* **WORK TO BE COMPLETED**
Where a line holds the word "ends", copy it from the records.

* **PROVIDED RECORDS**
-- ==== Sys2Proof/Laws/State.lean ====
section
/-! SUPPORT. One lemma per field per update of the state, each true by unfolding the update once. -/

namespace Sys2Proof.Machine

/-! ### setCrc -/

@[simp] theorem State.setCrc_resid (c : Crc) (s : State) : (s.setCrc c).resid = s.resid := rfl
@[simp] theorem State.setCrc_trash (c : Crc) (s : State) : (s.setCrc c).trash = s.trash := rfl
@[simp] theorem State.setCrc_crcerr (c : Crc) (s : State) : (s.setCrc c).crcerr = s.crcerr := rfl
@[simp] theorem State.setCrc_unkmsg (c : Crc) (s : State) : (s.setCrc c).unkmsg = s.unkmsg := rfl
@[simp] theorem State.setCrc_parseerr (c : Crc) (s : State) : (s.setCrc c).parseerr = s.parseerr := rfl
@[simp] theorem State.setCrc_pkts (c : Crc) (s : State) : (s.setCrc c).pkts = s.pkts := rfl
@[simp] theorem State.setCrc_fault (c : Crc) (s : State) : (s.setCrc c).fault = s.fault := rfl
@[simp] theorem State.setCrc_crc (c : Crc) (s : State) : (s.setCrc c).crc = c := rfl
@[simp] theorem State.setCrc_run (c : Crc) (s : State) : (s.setCrc c).run = s.run := rfl
@[simp] theorem State.setCrc_cmd (c : Crc) (s : State) : (s.setCrc c).cmd = s.cmd := rfl
@[simp] theorem State.setCrc_rsp (c : Crc) (s : State) : (s.setCrc c).rsp = s.rsp := rfl
@[simp] theorem State.setCrc_msg (c : Crc) (s : State) : (s.setCrc c).msg = s.msg := rfl
@[simp] theorem State.setCrc_registry (c : Crc) (s : State) : (s.setCrc c).registry = s.registry := rfl
@[simp] theorem State.setCrc_free (c : Crc) (s : State) : (s.setCrc c).free = s.free := rfl

/-! ### setResid -/

@[simp] theorem State.setResid_resid (B : Bytes) (s : State) : (s.setResid B).resid = B := rfl
@[simp] theorem State.setResid_trash (B : Bytes) (s : State) : (s.setResid B).trash = s.trash := rfl
@[simp] theorem State.setResid_crcerr (B : Bytes) (s : State) : (s.setResid B).crcerr = s.crcerr := rfl
@[simp] theorem State.setResid_unkmsg (B : Bytes) (s : State) : (s.setResid B).unkmsg = s.unkmsg := rfl
@[simp] theorem State.setResid_parseerr (B : Bytes) (s : State) : (s.setResid B).parseerr = s.parseerr := rfl
@[simp] theorem State.setResid_pkts (B : Bytes) (s : State) : (s.setResid B).pkts = s.pkts := rfl
@[simp] theorem State.setResid_fault (B : Bytes) (s : State) : (s.setResid B).fault = s.fault := rfl
@[simp] theorem State.setResid_crc (B : Bytes) (s : State) : (s.setResid B).crc = s.crc := rfl
@[simp] theorem State.setResid_run (B : Bytes) (s : State) : (s.setResid B).run = s.run := rfl
@[simp] theorem State.setResid_cmd (B : Bytes) (s : State) : (s.setResid B).cmd = s.cmd := rfl
@[simp] theorem State.setResid_rsp (B : Bytes) (s : State) : (s.setResid B).rsp = s.rsp := rfl
@[simp] theorem State.setResid_msg (B : Bytes) (s : State) : (s.setResid B).msg = s.msg := rfl
@[simp] theorem State.setResid_registry (B : Bytes) (s : State) : (s.setResid B).registry = s.registry := rfl
@[simp] theorem State.setResid_free (B : Bytes) (s : State) : (s.setResid B).free = s.free := rfl
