theorem keepsHost_parseAll (chunk : Bytes) (s : State) : KeepsHost s (parseAll chunk s) :=
  parseLoop_induction (P := KeepsHost s) (fun u p _ hu => hu.trans (keepsHost_parseMicro p u)) _
    (keeps_setRun s _).toKeepsHost

/-- A micro-step that ends without a fault began without one, and lowered no counter. -/
theorem parseMicro_faultless {p : ParseRun} {s : State} (h : (parseMicro p s).fault = none) :
    s.fault = none ∧ CountersLe s (parseMicro p s) := by
  obtain ⟨resid, -, hend⟩ | ⟨id, d, hfault⟩ | hk := parseMicro_registers p s
  · rw [hend] at h ⊢; exact ⟨h, le_rfl, le_rfl, le_rfl, le_rfl, le_rfl⟩
  · rw [hfault] at h; cases h
  · exact ⟨hk.fault ▸ h, hk.toCountersLe⟩

theorem parseAll_faultless {chunk : Bytes} {s : State} (h : (parseAll chunk s).fault = none) :
    CountersLe s (parseAll chunk s) :=
  parseLoop_induction (P := fun u => u.fault = none → CountersLe s u)
    (fun _ _ _ hu hf => (hu (parseMicro_faultless hf).1).trans (parseMicro_faultless hf).2) _
    (fun _ => (keeps_setRun s _).toCountersLe) h

/-- A PARSE whose cursor is within `W` ends, by the fuel of one micro-step for each byte left and one more, with one
response (R7, R210). -/
theorem parseLoop_completes {fuel : Nat} {s : State} {p : ParseRun} (hr : s.run = .parse p) (hsc : scanOk p)
    (hfuel : p.w.length - p.sc < fuel) :
    (parseLoop fuel s).run = .idle ∧ ∃ r, (parseLoop fuel s).rsp = s.rsp ++ [r] := by
  induction fuel generalizing s p with
  | zero => exact absurd hfuel (Nat.not_lt_zero _)
  | succ fuel ih =>
    change p.sc ≤ p.w.length at hsc
    rw [parseLoop_parse fuel hr]
    obtain ⟨resid, -, h⟩ | ⟨h, hlt⟩ | ⟨fr, total, hdec, h⟩ := parseMicro_cases p s
    · rw [h, parseLoop_idle fuel rfl]
      exact ⟨rfl, _, rfl⟩
    · rw [h]
      have hsc' : scanOk (p.advance 1) := hlt
      exact ih (s := scanTrash p s) rfl hsc' (by simp only [ParseRun.advance]; omega)
    · obtain ⟨hpos, htotal⟩ := decodeFrame_total hdec
      rw [p.rest_length] at htotal
      rw [h]
      obtain ⟨d, hf⟩ | ⟨q, hw, hq, hrun⟩ := runCandidate_cases (candidateOf fr) (p.advance total) s
      · rw [hf, parseLoop_idle fuel rfl]
        exact ⟨rfl, _, rfl⟩
      · change q.w = p.w at hw
        change q.sc = p.sc + total at hq
        have hsc' : scanOk q := by change q.sc ≤ q.w.length; rw [hq, hw]; omega
        have hrun' : (runCandidate (candidateOf fr) (p.advance total) s).run = .parse q ∧
            (runCandidate (candidateOf fr) (p.advance total) s).rsp = s.rsp := by
          obtain ⟨-, h⟩ | ⟨-, h | h⟩ | ⟨m, -, h⟩ := hrun <;> rw [h] <;> exact ⟨rfl, rfl⟩
        rw [← hrun'.2]
        exact ih hrun'.1 hsc' (by rw [hq, hw]; omega)

theorem parseAll_completes (chunk : Bytes) (s : State) :
    (parseAll chunk s).run = .idle ∧ ∃ r, (parseAll chunk s).rsp = s.rsp ++ [r] :=
  parseLoop_completes (s := s.setRun (.parse (startParse chunk s))) rfl (Nat.zero_le _)
    (by simp only [startParse]; omega)

/-! ## The statements -/

/-- Settles O54: a response ends every command, and a PARSE has fuel for its whole run. -/
theorem everyCommandCompletes : Obligations.EveryCommandCompletes := by
  intro s i hcmd hidle
  obtain ⟨r, h⟩ | ⟨-, c, r, h⟩ | ⟨-, h⟩ | ⟨chunk, -, -, h⟩ := exec_command_cases hcmd hidle
  · exact ⟨_, r, h, rfl, rfl, rfl, rfl⟩
  · exact ⟨_, r, h, rfl, rfl, rfl, rfl⟩
  · exact ⟨_, .done, h, rfl, rfl, rfl, rfl⟩
  · obtain ⟨hrun, r, hrsp⟩ := parseAll_completes chunk s
    have hkeeps := keepsHost_parseAll chunk s
    exact ⟨_, r, h, hrun, hrsp, hkeeps.cmd, hkeeps.registry⟩

/-- Settles O56: kind by kind, and among the commands outcome by outcome. -/
theorem registersHaveTheirWriters : Obligations.RegistersHaveTheirWriters := by
  intro s t i h
  obtain hcmd | ⟨dir, tok, rfl⟩ | ⟨fr, rfl⟩ := i.kind
  · obtain ⟨r, h'⟩ | ⟨hw, c, r, h'⟩ | ⟨rfl, h'⟩ | ⟨chunk, rfl, -, h'⟩ :=
      exec_command_cases hcmd (run_idle_of_exec_command hcmd h)
    all_goals obtain rfl := Host.Outcome.next.inj (h.symm.trans h')
    · exact ⟨rfl, rfl, fun _ => rfl, fun _ _ => ⟨rfl, rfl, rfl, rfl, rfl, rfl, rfl⟩⟩
    · exact ⟨rfl, rfl, fun hno => absurd (hw.symm.trans hno) (by decide),
        fun _ _ => ⟨rfl, rfl, rfl, rfl, rfl, rfl, rfl⟩⟩
    · exact ⟨rfl, rfl, nofun, fun _ => nofun⟩
    · have hkeeps := keepsHost_parseAll chunk s
      exact ⟨hkeeps.registry, hkeeps.cmd, fun _ => hkeeps.crc, fun _ => nofun⟩
  · have hkeeps := keeps_of_exec_token h
    have hcmd : isCommand (tok.instr dir) = false := by cases dir <;> cases tok with | mk n code => cases code <;> rfl
    exact ⟨hkeeps.registry, hkeeps.cmd, fun _ => hkeeps.crc, fun hc => absurd (hcmd.symm.trans hc) (by decide)⟩
  · obtain ⟨p, -, rfl⟩ := exec_frame_next h
    have hkeeps : KeepsHost s (runCandidate (candidateOf fr) p s) := by
      obtain ⟨d, hf⟩ | hk := runCandidate_fault_or_keeps (candidateOf fr) p s
      · rw [hf]; exact ⟨rfl, rfl, rfl⟩
      · exact hk.toKeepsHost
    have hcmd : isCommand fr.instr = false := by cases fr <;> rfl
    exact ⟨hkeeps.registry, hkeeps.cmd, fun _ => hkeeps.crc, fun hc => absurd (hcmd.symm.trans hc) (by decide)⟩

/-- An instruction but RESET that ends without a fault began without one and lowered no counter. -/
theorem exec_faultless {i : Instr} {s t : State} (h : exec i s = .next t) (hi : i ≠ .reset) (ht : t.fault = none) :
    s.fault = none ∧ CountersLe s t := by
  obtain hcmd | ⟨dir, tok, rfl⟩ | ⟨fr, rfl⟩ := i.kind
  · obtain ⟨r, h'⟩ | ⟨hw, c, r, h'⟩ | ⟨hreset, -⟩ | ⟨chunk, rfl, hf, h'⟩ :=
      exec_command_cases hcmd (run_idle_of_exec_command hcmd h)
    · obtain rfl := Host.Outcome.next.inj (h.symm.trans h')
      exact ⟨ht, le_rfl, le_rfl, le_rfl, le_rfl, le_rfl⟩
    · obtain rfl := Host.Outcome.next.inj (h.symm.trans h')
      exact ⟨ht, le_rfl, le_rfl, le_rfl, le_rfl, le_rfl⟩
    · exact absurd hreset hi
    · obtain rfl := Host.Outcome.next.inj (h.symm.trans h')
      exact ⟨hf, parseAll_faultless ht⟩
  · have hkeeps := keeps_of_exec_token h
    exact ⟨hkeeps.fault ▸ ht, hkeeps.toCountersLe⟩
  · obtain ⟨p, -, rfl⟩ := exec_frame_next h
    obtain ⟨d, hf⟩ | hk := runCandidate_fault_or_keeps (candidateOf fr) p s
    · rw [hf] at ht; cases ht
    · exact ⟨hk.fault ▸ ht, hk.toCountersLe⟩

/-- Settles O57: PARSE is refused, and what ends without a fault began without one. -/
theorem theFaultIsSticky : Obligations.TheFaultIsSticky := by
  refine ⟨fun s chunk hidle hf => ?_, fun s t i hf h hi ht => hf (exec_faultless h hi ht).1⟩
  rw [exec_parse_faulted hidle hf, State.respond_idle hidle]

/-- Settles O58: what ends without a fault lowered no counter. -/
theorem countersOnlyGrow : Obligations.CountersOnlyGrow := by
  intro s t i h hi ht
  obtain ⟨-, hle⟩ := exec_faultless h hi ht
  exact ⟨hle.trash, hle.crcerr, hle.unkmsg, hle.parseerr, hle.pkts⟩

end Sys2Proof.Machine
end

section
/-! One step of the block: what it runs (R7, R36, R81, R203), and what every step keeps of RESID and the cursors
(R20, R21, R35, R209). -/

* **YOUR SOLUTION**
/-- A micro-step that ends without a fault began without one, and lowered no counter. -/
/-- A PARSE whose cursor is within `W` ends, by the fuel of one micro-step for each byte left and one more, with one
/-- Settles O54: a response ends every command, and a PARSE has fuel for its whole run. -/
/-- An instruction but RESET that ends without a fault began without one and lowered no counter. -/
/-- Settles O57: PARSE is refused, and what ends without a fault began without one. -/
/-- Settles O58: what ends without a fault lowered no counter. -/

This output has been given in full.